Personal information
- Full name: William Henry Napper
- Born: 5 November 1880 County Wexford, Ireland
- Died: August 1967 (aged 86) Ganges Harbour, British Columbia, Canada
- Batting: Right-handed
- Bowling: Slow left-arm orthodox

Domestic team information
- 1908–1909: Ireland

Career statistics
| Competition | First-class |
| Matches | 5 |
| Runs scored | 18 |
| Batting average | 2.00 |
| 100s/50s | –/– |
| Top score | 10 |
| Balls bowled | 306 |
| Wickets | 7 |
| Bowling average | 31.85 |
| 5 wickets in innings | – |
| 10 wickets in match | – |
| Best bowling | 4/72 |
| Catches/stumpings | 2/– |
- Source: Cricinfo, 26 October 2018

= William Napper (Irish cricketer) =

Irish cricketer and British Army officer

William Henry Napper MC (5 November 1880 - August 1967) was an Irish first-class cricketer and British Army officer.

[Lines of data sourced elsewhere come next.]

/-- R86: a frame of another station that carries this station's address makes an acquirer MUTE, with its store, its
pending entries, its transmit queue, its timers and its pulses gone, while a roll-call reason stands on without a
drive (R155, R156), and gives a collector the mute attribute: a JOINING one is RUNNING at once, and one in ROLLCALL
starts a roll timer not yet started (R180), which every clashing frame but an ECHO leaves running (an ECHO ends the
roll call, R184). A JOINING or RUNNING collector's own entry stays as it was (R87; that it stays whatever the clashing
frame is, is the model's choice, log 37). While restarting, the clash check acts (R147), no owner has the frame
(R163), and a well-formed frame that is no clash changes nothing but DAT (that all the clash's effects come then too
is the model's reading, log 15). -/
def Obligations.AddressClashMutes : Prop :=
  ∀ (s : State) (f : Frame), s.takesFrame = true → frameValid f = true →
   (s.isOwn f = false → frameSender f = s.pins.address → s.detectsClash = true →
    ∃ t, exec f.reception s = .next t ∧
      t.insp.faults.flags.getLsbD 4 = true
        ∧ (s.insp.faults.first = none → t.insp.faults.first = some
            { code := .addressClash, context := (frameField f).toNat, time := s.time.counter, state := s.time.state })
        ∧ (s.isAcquirer = true →
            t.start.station = .mute ∧ t.start.listenTimer = none ∧ t.start.rollTimer = none
              ∧ t.start.rollCallReason = s.start.rollCallReason
              ∧ t.store = Store.empty ∧ t.agree.pendingTakes = []
              ∧ t.frames.queue = Queue.empty ∧ t.turn.timer = .stopped
              ∧ t.trig = { s.trig with normalPulse := none, restartPulse := none }
              ∧ t.drivesHld = false ∧ t.drivesTrg = false ∧ t.sending = false)
        ∧ (s.isCollector = true →
            t.start.muteAttr = true ∧ t.frames.queue = Queue.empty ∧ t.sending = false ∧ t.trig = s.trig
              ∧ (s.RosterInv → s.start.station = .joining ∨ s.start.station = .running → t.ownEntry = s.ownEntry)
              ∧ (s.start.station = .joining → t.start.station = .running)
              ∧ (s.start.station = .rollcall → s.start.rollTimer = none → s.start.rollMet = false →
                  s.trig.restarting = true ∨ f.isEcho = false →
                  t.start.station = .rollcall ∧ t.start.rollTimer = some (Config.msTicks s.config.rolltime)))
        ∧ (s.trig.restarting = true →
            t.roster = s.roster ∧ t.build = s.build ∧ t.port = s.port ∧ t.time = s.time ∧ t.freeIndex = s.freeIndex
              ∧ s.Raised t .addressClash (frameField f).toNat ∧ t.insp.counters = s.insp.counters
              ∧ (s.isAcquirer = true → t.agree = { s.agree with pendingTakes := [] })
              ∧ (s.isCollector = true → t.agree = s.agree ∧ t.store = s.store ∧ t.turn = s.turn
                ∧ (s.start.station ≠ .joining → t.start.station = s.start.station)))
        ∧ t.pins = s.pins ∧ t.config = s.config ∧ t.frames.failures = s.frames.failures)
   ∧ (s.trig.restarting = true → s.NoClash f →
    ∃ t, exec f.reception s = .next t ∧
      t = { s with frames := t.frames } ∧ t.frames.dat = .busy
        ∧ (s.RestartQuiet → t.frames.queue = Queue.empty))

Born at County Wexford, Napper received his education in England at Shrewsbury School, before returning to Ireland in 1903 to study at Trinity College Dublin. While studying there, he played club cricket for Dublin University Cricket Club. Napper made his debut in first-class cricket for Ireland against the touring Gentlemen of Philadelphia at Dublin in 1908. He played a further first-class match for Ireland in 1908 against Yorkshire at Dublin, and made one appearance in 1909 against Scotland at Perth. Napper toured North America with the Gentlemen of Ireland on their 1909 tour, playing minor matches against Ottawa, Ontario, All New York, Baltimore, and Philadelphia Colts. He played two first-class matches for the Gentlemen of Ireland against the Gentlemen of Philadelphia at Haverford and Philadelphia. He took seven wickets across his five first-class matches with his slow left-arm orthodox, at a bowling average of 31.85 and best innings figures of 4/72.

Napper did not return from the tour, instead settling in Canada. He returned to the United Kingdom to fight in World War I. He enlisted with the Royal Army Service Corps in October 1914, with the rank of Second Lieutenant. He was promoted to the rank of Temporary Captain in December 1914. By December 1916, he held the rank of Temporary Major. He was awarded the Military Cross for bravery during the war. Napper relinquished his commission in May 1920, presumably returning to Canada. During peacetime he worked as an engineer. He died at Ganges Harbour in British Columbia in August 1967.